• TASK DETAILS: Print the lines that run from the line with "decIv1 .imag w" to the line with "decIv1 .ixr w", keeping both end lines, exactly as they appear in the entries below, and nothing else.

Stored items:
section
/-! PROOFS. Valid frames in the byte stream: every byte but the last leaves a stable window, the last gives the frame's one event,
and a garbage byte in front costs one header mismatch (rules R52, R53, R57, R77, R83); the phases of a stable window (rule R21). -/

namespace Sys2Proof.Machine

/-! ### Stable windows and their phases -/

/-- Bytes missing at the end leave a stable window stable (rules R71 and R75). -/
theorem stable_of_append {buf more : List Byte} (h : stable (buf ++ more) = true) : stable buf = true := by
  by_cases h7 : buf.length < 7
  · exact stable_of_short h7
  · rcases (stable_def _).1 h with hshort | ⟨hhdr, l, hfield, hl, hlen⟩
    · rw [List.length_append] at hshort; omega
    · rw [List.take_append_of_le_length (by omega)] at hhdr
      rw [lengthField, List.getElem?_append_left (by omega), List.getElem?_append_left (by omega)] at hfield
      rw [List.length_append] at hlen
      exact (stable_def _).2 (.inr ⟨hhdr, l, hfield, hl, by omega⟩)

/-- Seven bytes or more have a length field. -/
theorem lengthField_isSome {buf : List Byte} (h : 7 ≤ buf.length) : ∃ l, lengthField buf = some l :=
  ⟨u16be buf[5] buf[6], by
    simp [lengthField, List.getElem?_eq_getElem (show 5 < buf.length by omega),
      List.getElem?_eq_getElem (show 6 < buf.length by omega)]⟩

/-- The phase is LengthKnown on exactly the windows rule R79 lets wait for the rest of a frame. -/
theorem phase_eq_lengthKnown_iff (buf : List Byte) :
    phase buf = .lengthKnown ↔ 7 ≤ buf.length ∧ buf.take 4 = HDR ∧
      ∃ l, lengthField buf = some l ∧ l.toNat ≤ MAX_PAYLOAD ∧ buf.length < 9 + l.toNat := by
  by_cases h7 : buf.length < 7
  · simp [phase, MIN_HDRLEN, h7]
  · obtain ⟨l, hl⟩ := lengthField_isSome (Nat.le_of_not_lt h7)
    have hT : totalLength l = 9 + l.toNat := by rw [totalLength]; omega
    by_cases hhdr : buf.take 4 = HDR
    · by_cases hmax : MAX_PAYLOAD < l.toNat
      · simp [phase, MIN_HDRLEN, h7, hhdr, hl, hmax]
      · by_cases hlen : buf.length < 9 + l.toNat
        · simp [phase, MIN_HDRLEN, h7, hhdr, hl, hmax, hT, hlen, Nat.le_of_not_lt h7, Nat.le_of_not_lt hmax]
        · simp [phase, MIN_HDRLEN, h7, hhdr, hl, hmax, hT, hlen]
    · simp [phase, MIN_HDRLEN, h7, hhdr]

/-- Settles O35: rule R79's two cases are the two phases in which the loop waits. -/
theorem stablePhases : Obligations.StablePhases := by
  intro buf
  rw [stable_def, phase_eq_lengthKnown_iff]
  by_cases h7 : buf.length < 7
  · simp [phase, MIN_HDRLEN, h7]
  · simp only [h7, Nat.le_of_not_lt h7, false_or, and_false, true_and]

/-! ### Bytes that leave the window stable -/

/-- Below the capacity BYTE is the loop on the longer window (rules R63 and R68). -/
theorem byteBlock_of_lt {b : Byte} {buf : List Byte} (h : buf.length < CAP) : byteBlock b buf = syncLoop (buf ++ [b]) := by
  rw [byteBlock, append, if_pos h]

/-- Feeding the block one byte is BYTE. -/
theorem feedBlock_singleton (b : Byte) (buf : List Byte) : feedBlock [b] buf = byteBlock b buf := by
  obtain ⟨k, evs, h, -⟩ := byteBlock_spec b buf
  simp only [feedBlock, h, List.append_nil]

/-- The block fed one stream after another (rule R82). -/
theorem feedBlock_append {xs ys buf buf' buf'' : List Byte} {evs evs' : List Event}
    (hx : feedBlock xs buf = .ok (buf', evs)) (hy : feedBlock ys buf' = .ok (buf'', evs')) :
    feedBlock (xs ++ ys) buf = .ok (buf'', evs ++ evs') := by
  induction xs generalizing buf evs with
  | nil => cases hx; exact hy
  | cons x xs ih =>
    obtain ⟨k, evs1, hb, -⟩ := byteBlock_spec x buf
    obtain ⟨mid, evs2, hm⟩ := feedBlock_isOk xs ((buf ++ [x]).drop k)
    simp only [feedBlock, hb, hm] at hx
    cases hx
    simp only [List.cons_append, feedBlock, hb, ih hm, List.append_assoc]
--
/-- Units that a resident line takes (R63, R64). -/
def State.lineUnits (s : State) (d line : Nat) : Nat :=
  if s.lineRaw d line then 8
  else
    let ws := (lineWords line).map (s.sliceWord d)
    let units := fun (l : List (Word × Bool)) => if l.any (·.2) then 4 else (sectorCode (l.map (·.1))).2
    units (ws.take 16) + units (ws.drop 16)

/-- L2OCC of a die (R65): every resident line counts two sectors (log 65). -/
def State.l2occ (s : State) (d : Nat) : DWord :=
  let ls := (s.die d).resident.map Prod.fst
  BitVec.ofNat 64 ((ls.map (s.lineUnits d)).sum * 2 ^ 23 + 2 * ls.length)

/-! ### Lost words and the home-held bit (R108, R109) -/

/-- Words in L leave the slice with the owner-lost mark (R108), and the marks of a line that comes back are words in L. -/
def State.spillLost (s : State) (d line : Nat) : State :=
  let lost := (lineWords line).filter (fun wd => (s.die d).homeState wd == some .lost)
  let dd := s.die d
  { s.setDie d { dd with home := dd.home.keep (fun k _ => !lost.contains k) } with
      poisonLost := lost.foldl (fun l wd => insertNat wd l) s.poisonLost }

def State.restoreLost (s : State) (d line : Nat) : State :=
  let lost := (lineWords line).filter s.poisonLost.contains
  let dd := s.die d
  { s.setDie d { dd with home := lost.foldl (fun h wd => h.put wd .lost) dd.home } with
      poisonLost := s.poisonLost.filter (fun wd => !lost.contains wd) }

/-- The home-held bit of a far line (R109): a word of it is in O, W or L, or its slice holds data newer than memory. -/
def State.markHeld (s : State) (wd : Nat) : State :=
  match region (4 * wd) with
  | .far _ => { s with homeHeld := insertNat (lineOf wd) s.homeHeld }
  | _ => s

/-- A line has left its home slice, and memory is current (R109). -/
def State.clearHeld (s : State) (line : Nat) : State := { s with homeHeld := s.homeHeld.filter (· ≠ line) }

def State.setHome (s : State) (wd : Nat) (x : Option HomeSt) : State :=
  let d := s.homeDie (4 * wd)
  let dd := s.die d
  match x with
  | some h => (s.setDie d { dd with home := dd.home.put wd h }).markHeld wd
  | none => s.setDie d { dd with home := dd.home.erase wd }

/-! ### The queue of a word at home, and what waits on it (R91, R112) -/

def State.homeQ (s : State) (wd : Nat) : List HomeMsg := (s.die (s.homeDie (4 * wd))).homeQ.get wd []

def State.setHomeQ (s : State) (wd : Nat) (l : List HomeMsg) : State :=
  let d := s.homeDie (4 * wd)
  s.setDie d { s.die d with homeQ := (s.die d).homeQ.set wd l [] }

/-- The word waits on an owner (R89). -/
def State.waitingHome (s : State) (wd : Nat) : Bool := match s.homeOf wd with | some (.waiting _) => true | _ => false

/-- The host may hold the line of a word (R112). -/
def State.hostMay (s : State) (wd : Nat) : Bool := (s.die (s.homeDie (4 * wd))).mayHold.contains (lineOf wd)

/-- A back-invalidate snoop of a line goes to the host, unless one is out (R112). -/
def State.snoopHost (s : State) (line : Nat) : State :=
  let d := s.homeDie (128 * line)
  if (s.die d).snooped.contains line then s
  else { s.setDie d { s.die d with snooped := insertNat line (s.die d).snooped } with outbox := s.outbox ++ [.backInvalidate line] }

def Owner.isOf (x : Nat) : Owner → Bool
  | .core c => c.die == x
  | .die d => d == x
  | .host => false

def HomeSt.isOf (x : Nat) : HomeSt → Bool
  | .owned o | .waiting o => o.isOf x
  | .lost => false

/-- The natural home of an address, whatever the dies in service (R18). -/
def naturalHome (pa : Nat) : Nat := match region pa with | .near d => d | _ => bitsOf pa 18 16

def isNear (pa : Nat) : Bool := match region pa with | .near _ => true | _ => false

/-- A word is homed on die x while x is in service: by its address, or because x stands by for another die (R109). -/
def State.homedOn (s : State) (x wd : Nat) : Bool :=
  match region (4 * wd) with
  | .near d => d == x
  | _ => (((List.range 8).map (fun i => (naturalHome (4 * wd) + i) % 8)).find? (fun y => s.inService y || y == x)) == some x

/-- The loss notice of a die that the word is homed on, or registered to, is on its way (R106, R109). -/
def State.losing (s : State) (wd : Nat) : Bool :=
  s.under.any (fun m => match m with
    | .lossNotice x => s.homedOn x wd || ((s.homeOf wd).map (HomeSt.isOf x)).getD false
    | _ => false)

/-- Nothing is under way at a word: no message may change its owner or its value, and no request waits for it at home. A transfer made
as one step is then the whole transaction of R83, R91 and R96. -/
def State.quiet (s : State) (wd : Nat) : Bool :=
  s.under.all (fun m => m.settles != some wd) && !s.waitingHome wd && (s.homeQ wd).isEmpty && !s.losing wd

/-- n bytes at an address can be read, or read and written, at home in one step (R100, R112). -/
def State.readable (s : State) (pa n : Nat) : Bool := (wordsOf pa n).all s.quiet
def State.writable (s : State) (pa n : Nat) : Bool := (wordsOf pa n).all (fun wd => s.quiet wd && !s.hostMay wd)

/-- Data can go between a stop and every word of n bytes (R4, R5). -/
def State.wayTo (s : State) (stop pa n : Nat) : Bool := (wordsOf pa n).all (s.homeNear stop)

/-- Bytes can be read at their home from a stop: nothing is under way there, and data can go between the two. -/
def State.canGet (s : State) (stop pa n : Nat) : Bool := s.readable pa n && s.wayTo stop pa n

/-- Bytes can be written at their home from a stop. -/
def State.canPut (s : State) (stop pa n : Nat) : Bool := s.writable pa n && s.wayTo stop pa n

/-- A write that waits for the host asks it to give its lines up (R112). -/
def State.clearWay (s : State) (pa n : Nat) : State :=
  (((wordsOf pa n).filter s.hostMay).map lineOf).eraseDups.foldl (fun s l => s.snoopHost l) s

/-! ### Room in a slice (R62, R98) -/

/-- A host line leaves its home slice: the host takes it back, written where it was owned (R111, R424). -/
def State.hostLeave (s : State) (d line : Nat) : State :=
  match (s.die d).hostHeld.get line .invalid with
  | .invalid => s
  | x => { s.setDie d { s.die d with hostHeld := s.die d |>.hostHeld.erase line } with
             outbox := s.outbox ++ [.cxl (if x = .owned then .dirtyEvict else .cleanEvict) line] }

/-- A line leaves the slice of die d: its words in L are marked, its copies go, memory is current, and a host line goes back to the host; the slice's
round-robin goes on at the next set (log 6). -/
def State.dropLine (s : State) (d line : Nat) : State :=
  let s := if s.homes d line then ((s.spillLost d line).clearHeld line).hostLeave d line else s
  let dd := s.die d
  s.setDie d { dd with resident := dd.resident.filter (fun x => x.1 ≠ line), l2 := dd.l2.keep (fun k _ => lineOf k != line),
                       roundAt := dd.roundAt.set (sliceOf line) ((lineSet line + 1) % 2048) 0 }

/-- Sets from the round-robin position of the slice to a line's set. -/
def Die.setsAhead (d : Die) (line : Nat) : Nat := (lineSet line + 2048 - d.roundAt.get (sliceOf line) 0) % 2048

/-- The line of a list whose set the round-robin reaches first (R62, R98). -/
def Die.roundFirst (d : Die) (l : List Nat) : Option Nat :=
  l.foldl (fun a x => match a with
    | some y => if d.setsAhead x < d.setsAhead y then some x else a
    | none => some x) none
==
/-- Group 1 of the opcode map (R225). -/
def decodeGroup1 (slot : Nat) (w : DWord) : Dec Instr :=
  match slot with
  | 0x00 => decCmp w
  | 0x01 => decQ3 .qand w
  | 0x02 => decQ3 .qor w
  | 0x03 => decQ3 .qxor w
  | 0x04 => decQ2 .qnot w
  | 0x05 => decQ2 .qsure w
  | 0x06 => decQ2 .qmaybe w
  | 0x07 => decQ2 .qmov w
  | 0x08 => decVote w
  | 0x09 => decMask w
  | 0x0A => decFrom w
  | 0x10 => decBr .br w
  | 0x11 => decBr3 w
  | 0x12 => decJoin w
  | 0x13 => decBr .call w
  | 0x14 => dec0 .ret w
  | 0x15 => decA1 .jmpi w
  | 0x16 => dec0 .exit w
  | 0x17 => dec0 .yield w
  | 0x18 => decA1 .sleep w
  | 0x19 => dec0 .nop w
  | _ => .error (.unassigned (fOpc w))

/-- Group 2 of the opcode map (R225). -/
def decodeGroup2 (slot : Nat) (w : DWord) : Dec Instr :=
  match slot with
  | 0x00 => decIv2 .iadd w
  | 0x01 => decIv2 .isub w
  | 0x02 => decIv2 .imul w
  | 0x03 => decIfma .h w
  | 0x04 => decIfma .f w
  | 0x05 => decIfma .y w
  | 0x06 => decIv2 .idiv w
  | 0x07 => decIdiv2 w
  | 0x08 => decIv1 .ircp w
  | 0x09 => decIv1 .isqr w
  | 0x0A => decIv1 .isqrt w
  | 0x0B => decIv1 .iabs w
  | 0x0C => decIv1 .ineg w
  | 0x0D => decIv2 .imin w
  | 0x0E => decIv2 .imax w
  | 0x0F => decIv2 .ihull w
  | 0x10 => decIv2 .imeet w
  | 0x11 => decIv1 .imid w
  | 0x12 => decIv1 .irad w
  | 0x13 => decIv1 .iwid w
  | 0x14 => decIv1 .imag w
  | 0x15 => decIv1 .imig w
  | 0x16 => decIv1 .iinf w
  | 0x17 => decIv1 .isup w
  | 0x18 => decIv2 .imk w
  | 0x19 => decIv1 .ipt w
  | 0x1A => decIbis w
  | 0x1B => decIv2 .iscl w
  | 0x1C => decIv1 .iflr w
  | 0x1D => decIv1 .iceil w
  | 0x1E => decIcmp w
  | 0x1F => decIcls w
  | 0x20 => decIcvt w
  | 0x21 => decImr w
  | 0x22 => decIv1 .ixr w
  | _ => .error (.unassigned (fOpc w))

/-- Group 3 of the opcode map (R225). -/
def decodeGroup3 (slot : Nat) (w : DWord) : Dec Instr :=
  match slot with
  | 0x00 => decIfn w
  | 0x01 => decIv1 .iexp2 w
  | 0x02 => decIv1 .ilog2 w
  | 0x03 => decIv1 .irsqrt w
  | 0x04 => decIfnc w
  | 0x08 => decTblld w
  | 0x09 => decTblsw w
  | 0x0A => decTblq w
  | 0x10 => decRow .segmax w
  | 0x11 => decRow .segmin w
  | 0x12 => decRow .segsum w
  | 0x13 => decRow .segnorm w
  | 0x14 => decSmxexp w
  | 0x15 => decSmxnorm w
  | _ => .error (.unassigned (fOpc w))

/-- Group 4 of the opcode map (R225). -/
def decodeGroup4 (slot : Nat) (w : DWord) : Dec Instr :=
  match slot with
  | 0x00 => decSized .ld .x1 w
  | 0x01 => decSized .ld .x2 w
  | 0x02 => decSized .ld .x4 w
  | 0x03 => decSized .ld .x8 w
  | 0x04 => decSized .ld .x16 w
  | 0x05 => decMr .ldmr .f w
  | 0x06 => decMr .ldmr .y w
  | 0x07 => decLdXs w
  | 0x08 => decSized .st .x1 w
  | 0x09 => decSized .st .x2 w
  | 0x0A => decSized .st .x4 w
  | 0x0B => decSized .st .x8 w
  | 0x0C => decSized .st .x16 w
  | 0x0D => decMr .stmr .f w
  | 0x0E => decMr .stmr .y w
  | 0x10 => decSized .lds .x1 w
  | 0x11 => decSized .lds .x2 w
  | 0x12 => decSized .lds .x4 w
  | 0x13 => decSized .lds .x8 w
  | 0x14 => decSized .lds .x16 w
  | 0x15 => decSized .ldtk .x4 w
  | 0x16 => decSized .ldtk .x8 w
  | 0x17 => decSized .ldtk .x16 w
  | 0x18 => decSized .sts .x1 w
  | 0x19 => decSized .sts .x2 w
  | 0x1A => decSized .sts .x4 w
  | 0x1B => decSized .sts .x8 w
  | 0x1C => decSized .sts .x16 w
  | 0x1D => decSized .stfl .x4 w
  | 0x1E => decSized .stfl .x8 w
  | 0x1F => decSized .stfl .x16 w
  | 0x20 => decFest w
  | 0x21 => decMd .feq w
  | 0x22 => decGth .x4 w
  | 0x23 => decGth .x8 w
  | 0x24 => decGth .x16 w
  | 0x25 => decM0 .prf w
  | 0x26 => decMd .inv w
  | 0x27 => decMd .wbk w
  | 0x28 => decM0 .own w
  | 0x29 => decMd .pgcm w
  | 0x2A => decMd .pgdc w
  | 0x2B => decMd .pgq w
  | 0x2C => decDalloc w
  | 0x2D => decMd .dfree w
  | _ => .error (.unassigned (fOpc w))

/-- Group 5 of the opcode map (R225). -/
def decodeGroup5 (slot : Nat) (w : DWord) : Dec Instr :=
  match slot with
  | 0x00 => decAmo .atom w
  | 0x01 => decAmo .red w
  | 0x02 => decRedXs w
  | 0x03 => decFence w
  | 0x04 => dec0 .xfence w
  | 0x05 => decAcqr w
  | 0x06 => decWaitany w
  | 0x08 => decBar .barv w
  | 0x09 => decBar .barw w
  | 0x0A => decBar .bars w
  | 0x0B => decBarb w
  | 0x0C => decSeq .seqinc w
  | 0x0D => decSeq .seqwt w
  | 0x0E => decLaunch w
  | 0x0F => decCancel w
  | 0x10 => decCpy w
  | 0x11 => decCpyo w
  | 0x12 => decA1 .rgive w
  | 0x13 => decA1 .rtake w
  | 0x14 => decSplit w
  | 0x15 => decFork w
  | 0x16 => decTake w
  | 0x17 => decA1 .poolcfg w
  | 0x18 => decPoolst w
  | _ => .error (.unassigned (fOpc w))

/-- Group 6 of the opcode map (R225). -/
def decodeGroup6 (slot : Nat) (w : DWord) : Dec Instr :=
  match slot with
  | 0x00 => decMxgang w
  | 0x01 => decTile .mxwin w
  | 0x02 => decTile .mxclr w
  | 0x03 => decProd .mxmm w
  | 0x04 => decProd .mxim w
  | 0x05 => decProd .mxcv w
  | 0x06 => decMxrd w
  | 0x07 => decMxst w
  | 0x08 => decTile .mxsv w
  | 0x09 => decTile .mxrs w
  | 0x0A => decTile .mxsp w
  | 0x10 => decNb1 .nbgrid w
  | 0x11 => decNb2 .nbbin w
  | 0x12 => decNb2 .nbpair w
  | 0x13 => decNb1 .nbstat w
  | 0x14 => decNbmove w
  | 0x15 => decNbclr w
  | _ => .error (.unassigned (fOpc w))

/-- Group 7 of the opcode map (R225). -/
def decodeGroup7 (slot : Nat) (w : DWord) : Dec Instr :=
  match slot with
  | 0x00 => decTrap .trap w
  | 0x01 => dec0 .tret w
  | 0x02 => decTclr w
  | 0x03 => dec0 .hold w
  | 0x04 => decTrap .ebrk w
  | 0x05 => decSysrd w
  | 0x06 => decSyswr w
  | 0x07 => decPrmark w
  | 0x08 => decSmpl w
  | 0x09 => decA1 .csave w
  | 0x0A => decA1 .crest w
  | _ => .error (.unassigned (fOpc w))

• ANSWER SPACE:
  | 0x14 => decIv1 .imag w
  | 0x15 => decIv1 .imig w
  | 0x16 => decIv1 .iinf w
  | 0x17 => decIv1 .isup w
  | 0x18 => decIv2 .imk w
  | 0x19 => decIv1 .ipt w
  | 0x1A => decIbis w
  | 0x1B => decIv2 .iscl w
  | 0x1C => decIv1 .iflr w
  | 0x1D => decIv1 .iceil w
  | 0x1E => decIcmp w
  | 0x1F => decIcls w
  | 0x20 => decIcvt w
  | 0x21 => decImr w
  | 0x22 => decIv1 .ixr w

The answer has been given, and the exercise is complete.